# What is the latest on the Group Extension Problem?

1. ### lugita15

Let K be a finite group and H be a finite simple group. (A simple group is a group with no normal subgroups other than {1} and itself, sort of like a prime number.) Then the group extension problem asks us to find all the extensions of K by H: that is, to find every finite group G such that there exists a normal subgroup K' of G isomorphic to K and the quotient group G/K' is isomorphic to H.

It's pretty easy to show that, starting with the trivial group {1}, it only takes a finite number of extensions by finite simple groups to get to literally ANY finite group. And since we recently finished classifying all the finite simple groups, if we solved the extension problem we will have classified all finite groups! Group theory would essentially be over.

So has the extension problem been completely solved yet? I'm assuming it hasn't, but you never know because it may just be that the references aren't up to date. Does anyone know what the state of research is right now?

Also, this is probably a horribly naive question, but just like the extension problem has been completely solved for the case of finite abelian groups through the use of direct products, why doesn't the use of semidirect products solve the problem for all finite groups?
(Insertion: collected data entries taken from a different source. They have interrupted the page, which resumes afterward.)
-- ==== Sys2Proof/Machine/Integer.lean ====
section
/-!
DEFINITION. The integer instructions of the control core (04 R111, R112, R116 to R119).
-/
namespace Sys2Proof.Machine

/-- A register shifted right arithmetically (04 R116 SRA). -/
def shiftRightSigned (a : Word) (n : Nat) : Word := BitVec.sshiftRight a n

/-- The number of one bits of the low `n` bits. -/
def countOnes (v : Nat) : Nat → Nat
  | 0 => 0
  | n + 1 => v / 2 ^ n % 2 + countOnes v n

/-- The shift amount nB[5:0]. -/
def amount (b : Word) : Nat := b.toNat % 64

/-- ADD (04 R116). -/
def execAdd (o : CoreForm) (s : State) : Host.Outcome State Fault Refusal := binary o (fun a b => a + b) s

/-- SUB (04 R116). -/
def execSub (o : CoreForm) (s : State) : Host.Outcome State Fault Refusal := binary o (fun a b => a - b) s

/-- A multiplication, 3 cy (04 R100, R116). -/
def multiply (o : CoreForm) (f : Word → Word → Word) (s : State) : Host.Outcome State Fault Refusal :=
  coreInstr o (usesAB o 3) (fun _ m vs => m.resultLater 3 o.d.toNat (f (nth vs 0) (nth vs 1))) s

/-- MUL (04 R116). -/
def execMul (o : CoreForm) (s : State) : Host.Outcome State Fault Refusal := multiply o (fun a b => a * b) s

/-- MULH (04 R116). -/
def execMulh (o : CoreForm) (s : State) : Host.Outcome State Fault Refusal :=
  multiply o (fun a b => BitVec.ofInt 64 (a.toInt * b.toInt / 2 ^ 64)) s

/-- MULHN (04 R116). -/
def execMulhn (o : CoreForm) (s : State) : Host.Outcome State Fault Refusal :=
  multiply o (fun a b => BitVec.ofNat 64 (a.toNat * b.toNat / 2 ^ 64)) s

/-- Dividend or divisor as the digit steps use it: its magnitude for the signed forms (04 R111). -/
def magnitude (signed : Bool) (a : Word) : Nat := if signed then a.toInt.natAbs else a.toNat

/-- The quotient rounded toward zero (04 R116). -/
def quotient (signed : Bool) (a b : Word) : Word :=
  if signed then BitVec.ofInt 64 (a.toInt.tdiv b.toInt) else BitVec.ofNat 64 (a.toNat / b.toNat)

/-- The remainder (04 R116). -/
def remainder (signed : Bool) (a b : Word) : Word :=
  if signed then BitVec.ofInt 64 (a.toInt.tmod b.toInt) else BitVec.ofNat 64 (a.toNat % b.toNat)

/-- The partial remainder and quotient of a divide after `k` micro-steps (04 R111, R112). -/
def dividePartial (signed : Bool) (a b : Word) (k : Nat) : Word × Word :=
  let n := magnitude signed a
  let v := magnitude signed b
  if k ≤ 1 then (0, 0)
  else
    let t := n / 2 ^ (64 - 8 * (min k 9 - 1))
    let q := BitVec.ofNat 64 (t / v)
    let r := BitVec.ofNat 64 (t - t / v * v)
    (if 11 ≤ k then remainder signed a b else r, if 10 ≤ k then quotient signed a b else q)

/-- One micro-step that is not the last of a multi-cycle instruction: the partial state, and whether software has changed a
source since micro-step 1 (04 R101, R112). `part` gives the partial state after a number of micro-steps. -/
def microStep (part : Nat → Word × Word) (a b : Word) (s : State) : State :=
  let x := s.me
  let k := x.ust + 1
  let next := part k
  if k = 1 then s.modMe fun x => { x with sources := some (a, b), spoiled := false, partial0 := next.1, partial1 := next.2 }
  else
    let spoiled := x.spoiled || (x.sources.isSome && x.sources != some (a, b)) || (x.partial0, x.partial1) != part x.ust
    s.modMe fun x => { x with
      spoiled := spoiled, partial0 := if spoiled then x.partial0 else next.1, partial1 := if spoiled then x.partial1 else next.2 }

/-- Whether the result of a multi-cycle instruction in its last micro-step is unpredictable (04 R112). -/
def State.spoilt (s : State) (part : Nat → Word × Word) (a b : Word) : Bool :=
  let x := s.me
  x.spoiled || (x.sources.isSome && x.sources != some (a, b)) || (x.partial0, x.partial1) != part x.ust

/-- A divide-group instruction over 12 micro-steps (04 R111, R112, R117). -/
def divide (signed rem : Bool) (o : CoreForm) (s : State) : Host.Outcome State Fault Refusal :=
  coreInstr o { usesAB o with multi := true } (fun s m vs =>
    let a := nth vs 0
    let b := nth vs 1
    let k := s.me.ust + 1
    let zero := b == 0
    let part := dividePartial signed a b
    if k = 1 && zero then
      s.unlessReported s { cause := 0x0B, i0 := a } fun s => .micro (microStep part a b s)
    else if k < 12 then .micro (microStep part a b s)
    else if s.spoilt part a b then .done (m.wroteS o.d.toNat (Config.freeWord s.fresh)).used
    else if zero then m.result o.d.toNat (if rem then a else 0xFFFFFFFFFFFFFFFF)
    else m.result o.d.toNat (if rem then remainder signed a b else quotient signed a b)) s

/-- DIV (04 R116). -/
def execDiv (o : CoreForm) (s : State) : Host.Outcome State Fault Refusal := divide true false o s
/-- DIVN (04 R116). -/
def execDivn (o : CoreForm) (s : State) : Host.Outcome State Fault Refusal := divide false false o s
/-- REM (04 R116). -/
def execRem (o : CoreForm) (s : State) : Host.Outcome State Fault Refusal := divide true true o s
/-- REMN (04 R116). -/
def execRemn (o : CoreForm) (s : State) : Host.Outcome State Fault Refusal := divide false true o s

/-- AND (04 R116). -/
def execAnd (o : CoreForm) (s : State) : Host.Outcome State Fault Refusal := binary o (fun a b => a &&& b) s
/-- OR (04 R116). -/
def execOr (o : CoreForm) (s : State) : Host.Outcome State Fault Refusal := binary o (fun a b => a ||| b) s
/-- XOR (04 R116). -/
def execXor (o : CoreForm) (s : State) : Host.Outcome State Fault Refusal := binary o (fun a b => a ^^^ b) s
/-- ANDN (04 R116). -/
def execAndn (o : CoreForm) (s : State) : Host.Outcome State Fault Refusal := binary o (fun a b => a &&& ~~~b) s
/-- SHL (04 R116). -/
def execShl (o : CoreForm) (s : State) : Host.Outcome State Fault Refusal := binary o (fun a b => a <<< amount b) s
/-- SHR (04 R116). -/
def execShr (o : CoreForm) (s : State) : Host.Outcome State Fault Refusal := binary o (fun a b => a >>> amount b) s
/-- SRA (04 R116). -/
def execSra (o : CoreForm) (s : State) : Host.Outcome State Fault Refusal :=
  binary o (fun a b => shiftRightSigned a (amount b)) s
/-- ROT (04 R116). -/
def execRot (o : CoreForm) (s : State) : Host.Outcome State Fault Refusal := binary o (fun a b => a.rotateLeft (amount b)) s
/-- MIN (04 R116). -/
def execMin (o : CoreForm) (s : State) : Host.Outcome State Fault Refusal :=
  binary o (fun a b => if b.toInt < a.toInt then b else a) s
/-- MAX (04 R116). -/
def execMax (o : CoreForm) (s : State) : Host.Outcome State Fault Refusal :=
  binary o (fun a b => if a.toInt < b.toInt then b else a) s
/-- MINN (04 R116). -/
def execMinn (o : CoreForm) (s : State) : Host.Outcome State Fault Refusal :=
  binary o (fun a b => if b.toNat < a.toNat then b else a) s
/-- MAXN (04 R116). -/
def execMaxn (o : CoreForm) (s : State) : Host.Outcome State Fault Refusal :=
  binary o (fun a b => if a.toNat < b.toNat then b else a) s
/-- CLZ (04 R116). -/
def execClz (o : CoreForm) (s : State) : Host.Outcome State Fault Refusal :=
  unary o (fun a => BitVec.ofNat 64 (64 - bitLength a.toNat)) s
/-- POPC (04 R116). -/
def execPopc (o : CoreForm) (s : State) : Host.Outcome State Fault Refusal :=
  unary o (fun a => BitVec.ofNat 64 (countOnes a.toNat 64)) s

/-- ADDI (04 R118). -/
def execAddi (o : CoreForm) (s : State) : Host.Outcome State Fault Refusal := unary o (fun a => a + simm o) s
/-- ANDI (04 R118). -/
def execAndi (o : CoreForm) (s : State) : Host.Outcome State Fault Refusal := unary o (fun a => a &&& simm o) s
/-- ORI (04 R118). -/
def execOri (o : CoreForm) (s : State) : Host.Outcome State Fault Refusal := unary o (fun a => a ||| o.imm.setWidth 64) s
/-- XORI (04 R118). -/
def execXori (o : CoreForm) (s : State) : Host.Outcome State Fault Refusal := unary o (fun a => a ^^^ o.imm.setWidth 64) s
/-- SHLI (04 R118). -/
def execShli (o : CoreForm) (s : State) : Host.Outcome State Fault Refusal := unary o (fun a => a <<< (o.imm.toNat % 64)) s
/-- SHRI (04 R118). -/
def execShri (o : CoreForm) (s : State) : Host.Outcome State Fault Refusal := unary o (fun a => a >>> (o.imm.toNat % 64)) s
/-- SRAI (04 R118). -/
def execSrai (o : CoreForm) (s : State) : Host.Outcome State Fault Refusal :=
  unary o (fun a => shiftRightSigned a (o.imm.toNat % 64)) s

/-- An instruction with a result and no source. -/
def writesD (o : CoreForm) : CoreSpec := { writes := [.sreg o.d.toNat] }

/-- LUI (04 R118). -/
def execLui (o : CoreForm) (s : State) : Host.Outcome State Fault Refusal :=
  coreInstr o (writesD o) (fun _ m _ => m.result o.d.toNat (simm o <<< 24)) s

/-- LI (04 R119): imm[23:0] from slot k, imm[63:24] from the extension slot. -/
def execLi (o : CoreForm) (ext : BitVec 40) (s : State) : Host.Outcome State Fault Refusal :=
  coreInstr o (writesD o) (fun _ m _ => m.result o.d.toNat (ext ++ o.imm)) s

end Sys2Proof.Machine
end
Any help would be greatly appreciated.

534
Semidirect products are easily classified. The problem is that many group extensions are not semidirect products; in fact, the extensions which are semidirect products are precisely the ones that split.

3. ### lugita15

So can you give me an example of a non-split extension?

534
Let G be the quaternion group Q8 = {±1, ±i, ±j, ±k}, and let Z be its centre {1, -1}. Then 1 → Z → G → G/Z → 1 doesn't split; that is, there is no homomorphism s: G/Z → G such that ps = idG/Z (where p: G → G/Z is the quotient map). To see this, note that G/Z is abelian, so if such an s existed then the image of s must be abelian, but s(p(i)) and s(p(j)) can't commute.

5. ### lugita15

Good one. OK, can you tell me the general conditions in which extensions are split or not split, or equivalently the conditions under which they are semidirect products or not?
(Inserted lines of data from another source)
/-! ### The step, the decoder and the invariant -/

/-- Instruction `i` is the row of the opcode table that event `e` is. -/
def isRow (e : Event) (i : Instr) : Prop :=
  match e with
  | .microStep u e => i = .microStep u e
  | .pipelinedResultWrite u c r v fl sat => i = .pipelinedResultWrite u c r v fl sat
  | .vectorResultLands u c r on v bad fl sat => i = .vectorResultLands u c r on v bad fl sat
  | .accumulatorEntry u row v => i = .accumulatorEntry u row v
  | .wloadEntry u => i = .wloadEntry u
  | .latchValid u w => i = .latchValid u w
  | .latchRestoreComplete u => i = .latchRestoreComplete u
  | .rowBufferDrain u bank => i = .rowBufferDrain u bank
  | .eccWriteback pa => i = .eccWriteback pa
  | .asyncTrapDelivery u c => i = .asyncTrapDelivery u c
  | .boundaryConditionsMet j => i = .boundaryConditionsMet j
  | .minimumPairExpiry j => i = .minimumPairExpiry j
  | .timedBoundaryTime j => i = .timedBoundaryTime j
  | .boundarySequence j => i = .boundarySequence j
  | .startPulseArrival j u => i = .startPulseArrival j u
  | .stragglerFault j => i = .stragglerFault j
  | .deadlineFault u c => i = .deadlineFault u c
  | .hangFault u c e => i = .hangFault u c e
  | .waveReachesTile j u => i = .waveReachesTile j u
  | .causeSettle j => i = .causeSettle j
  | .tileRelease j u => i = .tileRelease j u
  | .stepRefreeze j u => i = .stepRefreeze j u
  | .stepTimeout u e => i = .stepTimeout u e
  | .write p => i = .write p
  | .writem p => i = .writem p
  | .read p => i = .read p
  | .rreply p => i = .rreply p
  | .cread p => i = .cread p
  | .creply p => i = .creply p
  | .rcount p => i = .rcount p
  | .rslot p => i = .rslot p
  | .atom p => i = .atom p
  | .ares p => i = .ares p
  | .red p => i = .red p
  | .reductionDelivery w => i = .reductionDelivery w
  | .ack p => i = .ack p
  | .nack p => i = .nack p
  | .probe p => i = .probe p
  | .back p => i = .back p
  | .ready p => i = .ready p
  | .fail p => i = .fail p
  | .cmark p => i = .cmark p
  | .creport p => i = .creport p
  | .fault p => i = .fault p
  | .free p => i = .free p
  | .barrier p => i = .barrier p
  | .whistleFreeze p => i = .whistleFreeze p
  | .whistleResume p => i = .whistleResume p
  | .whistleJobStep p => i = .whistleJobStep p
  | .circuitBeat u cid n v bad late => i = .circuitBeat u cid n v bad late
  | .circuitTeardown u src cause => i = .circuitTeardown u src cause
  | .leaseExpiry u c h => i = .leaseExpiry u c h
  | .meterIdleExpiry u k => i = .meterIdleExpiry u k
  | .holdoffExpiry u k => i = .holdoffExpiry u k
  | .meterDecay u => i = .meterDecay u
  | .meterProbeTimeout u k => i = .meterProbeTimeout u k
  | .handleProbeTimeout u c h => i = .handleProbeTimeout u c h
  | .reservationTimeout entry => i = .reservationTimeout entry
  | .retransmitTimeout u ddev dtile label => i = .retransmitTimeout u ddev dtile label
  | .ackTimer u sdev stile label => i = .ackTimer u sdev stile label
  | .nackRetry u ddev dtile label seq => i = .nackRetry u ddev dtile label seq
  | .hostAccessTimeout u c elem => i = .hostAccessTimeout u c elem
  | .streamGranule u => i = .streamGranule u
  | .streamComplete u c k => i = .streamComplete u c k
  | .timelineIncrement u c k => i = .timelineIncrement u c k
  | .pageWalkComplete u c w => i = .pageWalkComplete u c w
  | .tlbinvMarkersComplete shadow => i = .tlbinvMarkersComplete shadow
  | .launchLoadComplete p => i = .launchLoadComplete p
  | .ctxsaveComplete p => i = .ctxsaveComplete p
  | .ctxloadComplete p => i = .ctxloadComplete p
  | .monitorWake u => i = .monitorWake u
  | .mwaitTimeout u => i = .mwaitTimeout u
  | .monitorLoss u => i = .monitorLoss u
  | .sweeperVisit line => i = .sweeperVisit line
  | .hostApertureAccess a => i = .hostApertureAccess a
  | .linkTrained link ldig rdig lat => i = .linkTrained link ldig rdig lat
  | .quarantineRetrain link => i = .quarantineRetrain link
  | .linkFailure link => i = .linkFailure link
  | .retrainWrite agent link => i = .retrainWrite agent link
  | .nutonRetrain width => i = .nutonRetrain width
  | .syncInterval => i = .syncInterval
  | .sync m => i = .sync m
  | .followUp m => i = .followUp m
  | .delayReq m => i = .delayReq m
  | .delayResp m => i = .delayResp m
  | .announce m => i = .announce m
  | .auxPowerOn images helper => i = .auxPowerOn images helper
  | .startupStageComplete r => i = .startupStageComplete r
  | .moduleReset => i = .moduleReset
  | .temperatureWarning die sensor reading => i = .temperatureWarning die sensor reading
  | .criticalTemperature die sensor => i = .criticalTemperature die sensor
  | .railRemoval => i = .railRemoval
  | .getVersion req => i = .getVersion req
  | .getCapabilities req => i = .getCapabilities req
  | .negotiateAlgorithms req => i = .negotiateAlgorithms req
  | .getDigests req => i = .getDigests req
  | .getCertificate req => i = .getCertificate req
  | .challenge req => i = .challenge req
  | .getMeasurements req => i = .getMeasurements req
  | .keyExchange req => i = .keyExchange req
  | .finish req => i = .finish req
  | .endSession req => i = .endSession req
  | .spdmUnsupportedRequest req => i = .spdmUnsupportedRequest req
  | .pldmGetSensor sensor => i = .pldmGetSensor sensor
  | .debugWindowAccess a => i = .debugWindowAccess a
  | .debugWhistle job => i = .debugWhistle job
  | .debugRelease job t => i = .debugRelease job t
  | .debugStep kind a b => i = .debugStep kind a b
  | .debugHaltSteward k => i = .debugHaltSteward k
  | .debugRestartSteward k => i = .debugRestartSteward k
  | .debugReset => i = .debugReset
  | .barrierPlaneWrite agent j v => i = .barrierPlaneWrite agent j v
  | .rfqServed agent u c k => i = .rfqServed agent u c k
  | .rfqDead agent u c k => i = .rfqDead agent u c k
  | .streamRetry agent u c k => i = .streamRetry agent u c k
  | .stripStatusWrite agent u c e v => i = .stripStatusWrite agent u c e v
  | .timelineWindowWrite agent u c k v => i = .timelineWindowWrite agent u c k v
  | .noticeLineSet agent die v => i = .noticeLineSet agent die v
  | .errorLogClear agent u a => i = .errorLogClear agent u a
  | .traceControlWrite agent u v => i = .traceControlWrite agent u v
  | .monitorConfigWrite agent die inst k v => i = .monitorConfigWrite agent die inst k v
  | .routeUnitJobWrite agent die v => i = .routeUnitJobWrite agent die v
  | .windowWrite agent a => i = .windowWrite agent a
  | .circuitDeparture u run => i = .circuitDeparture u run
  | .reservedTypePacket link p => i = .reservedTypePacket link p
  | .healthMonitorSample die inst src sel value => i = .healthMonitorSample die inst src sel value
  | .outside _ => False

/-- The words of a line that the slot at `p` and the link word, fetched as `link`, stand in are sound, and the line is one that engine
`e` may issue from: its ENG is `e`, its reserved bits are 0, and the slot is valid (02 R41, R63, R65). -/
def lineReady (s : State) (e : Nat) (w : Slot) (p : Pos) (link : BitVec 32) : Prop :=
  s.linePresent s.cur.unit s.bank (posLine p) = true
  ∧ (∀ i ∈ issueWords (linkNvs link) (posSlot p) (isTwoSlot e w), ∀ a, a = windowPA s.cur.unit (lineOffset (posLine p)) + 8 * i →
      s.flips.find a = none ∧ s.poisoned a = false)
  ∧ linkEng link = e ∧ link.extractLsb' 0 5 = 0 ∧ posSlot p ≤ linkNvs link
And do you know anything about the current state of knowledge concerning the general extension problem?

6. ### Poopsilon

294
Doesn't the classification of all finite simple groups essentially classify all finite groups? But group theory wouldn't be over since we still have infinite groups to contend with..

534
Besides the definition of a split extension, I don't know of a general way to determine whether an extension splits or not, and as I'm not really an expert in this I don't really know what progress has been made towards the general extension problem. However, there is an interesting special case that is completely solved, namely that of classifying extensions by abelian groups:

When we have an extension 1 → A → E → G → 1 with A abelian, we get a homomorphism G → Aut(A) given by conjugation. (Precisely, if p: E → G is the given map, and we consider A to be contained in E, then an element g ∈ G gives an automorphism θg ∈ Aut(A) given by θg(a) = eae-1, where e ∈ E is any element such that p(e) = g. This is well-defined because A is abelian.) Since A is abelian, such a thing is said to give A the structure of a G-module. In fact, there's a theorem: given a G-module A, there is a natural bijection
{Isomorphism classes of extensions of G by A inducing the given G-module structure} ≈ H2(G, A),​
where H2(G, A) is the second cohomology group of G with coefficients in A. This latter thing is very susceptible to computation, so we get a computable, complete classification of extensions of G by A. Under this bijection, the split extension (the semidirect product A ⋊ G) corresponds to the 0 element of H2(G, A).

When the extension is a central extension (that is, A is contained in the centre of E), such as in the example with Q8 above, then the homomorphism G → Aut(A) is trivial (so A is called a trivial G-module), and the split extension is just the direct product A × G.

[Reference: Weibel, An Introduction to Homological Algebra, chapter 6.)

Obviously this doesn't solve the general problem (since A must be abelian), but it's at least a partial result.

No. The Jordan-Hölder theorem tells us that any finite group can be built using extensions out of finite simple groups. We have classified the finite simple groups, but we don't know all of the ways of putting them together (by extensions) in general. Thus, in some sense, the classification of finite groups is only half done.

Last edited: Mar 28, 2012
8. ### lugita15

Does anyone else know the current state of knowledge concerning the general case of the extension problem?